[Collected data entries]

/-! ## The return from an exception (R291) -/

/-- After an entry of kind `kd` from a valid mode, `r14 - k` to `PC` and the saved status to `CPSR` resume at
the return address less `k`. -/
theorem entry_then_return {s : State} {m : Mode} (hr : s.wasReset = true) (hm : psrMode s.cpu.cpsr = some m)
    (kd : Kind) (k : Word) : ∃ u,
      exec (.readReg 14) (enterException kd s) =
        .next { enterException kd s with reply := .word (returnAddress kd s.cpu) } ∧
      runOps [.writeReg 15 (returnAddress kd s.cpu - k), .restoreCpsrFromSpsr] (enterException kd s) = .next u ∧
      u.cpu.cpsr = s.cpu.cpsr ∧ u.cpu.pc = returnAddress kd s.cpu - k := by
  have hentered := enterException_entered kd s
  have hrt : (enterException kd s).wasReset = true := hr
  have hmode : psrMode (enterException kd s).cpu.cpsr = some (modeOfExc (kindMode kd)) := entryPsr_mode kd _
  have hread : exec (.readReg 14) (enterException kd s) = _ := exec_readReg hrt hmode 14
  rw [view14_modeOfExc] at hread
  have hwrite := exec_writeReg hrt hmode 15 (returnAddress kd s.cpu - k)
  have hrestore := exec_restoreCpsrFromSpsr (s := (enterException kd s).withCpu
    ((enterException kd s).cpu.writePhys .pc (returnAddress kd s.cpu - k))) hrt hmode (spsrOf_modeOfExc _)
    hentered.saved hm
  exact ⟨_, hread.trans (withValue_of_some _ _ hentered.link), runOps_pair hwrite hrestore, rfl, rfl⟩

/-- In the spelling of the return sequences: the interrupted or aborted instruction is at distance 0. -/
theorem add_sub_self_eq_add_zero (w k : Word) : w + k - k = w + 0 := by
  rw [BitVec.add_sub_cancel]
  exact (BitVec.add_zero w).symm

/-- Settles O33: the return address of each kind less the sequence's offset (R95, R291). -/
theorem returnSequencesResume : Obligations.ReturnSequencesResume := by
  intro s m hr hm i k d h
  have hkind : ∃ kd, exec i s = .next (enterException kd s) ∧ returnAddress kd s.cpu - k = s.cpu.pc + d := by
    rcases h with hlist | ⟨rfl, rfl, imm8, hi, hh⟩
    · simp only [List.mem_cons, Prod.mk.injEq, List.not_mem_nil, or_false] at hlist
      obtain ⟨rfl, rfl, rfl⟩ | ⟨rfl, rfl, rfl⟩ | ⟨rfl, rfl, rfl⟩ | ⟨rfl, rfl, rfl⟩ | ⟨rfl, rfl, rfl⟩ := hlist
      · exact ⟨.undefined, exec_of_dispatchedKind hr rfl, BitVec.sub_zero _⟩
      · exact ⟨.prefetchAbort, exec_of_dispatchedKind hr rfl, add_sub_self_eq_add_zero _ 4⟩
      · exact ⟨.dataAbort, exec_of_dispatchedKind hr rfl, add_sub_self_eq_add_zero _ 8⟩
      · exact ⟨.irq, exec_of_dispatchedKind hr rfl, add_sub_self_eq_add_zero _ 4⟩
      · exact ⟨.fiq, exec_of_dispatchedKind hr rfl, add_sub_self_eq_add_zero _ 4⟩
    · exact ⟨.softwareInterrupt, exec_swi_noHook hr hi hh, BitVec.sub_zero _⟩
  obtain ⟨kd, hexec, hresume⟩ := hkind
  obtain ⟨u, hread, hrun, hcpsr, hpc⟩ := entry_then_return hr hm kd k
  exact ⟨_, u, _, hexec, hread, hrun, hcpsr, hpc.trans hresume⟩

### WHAT YOU SHOULD DO:
This exercise asks for the line with "obtain ⟨kd, hexec, hresume⟩ := hkind" and all lines after it through the end of the records above, retyped exactly and with nothing else.

### ANSWER BOX:
  obtain ⟨kd, hexec, hresume⟩ := hkind
  obtain ⟨u, hread, hrun, hcpsr, hpc⟩ := entry_then_return hr hm kd k
  exact ⟨_, u, _, hexec, hread, hrun, hcpsr, hpc.trans hresume⟩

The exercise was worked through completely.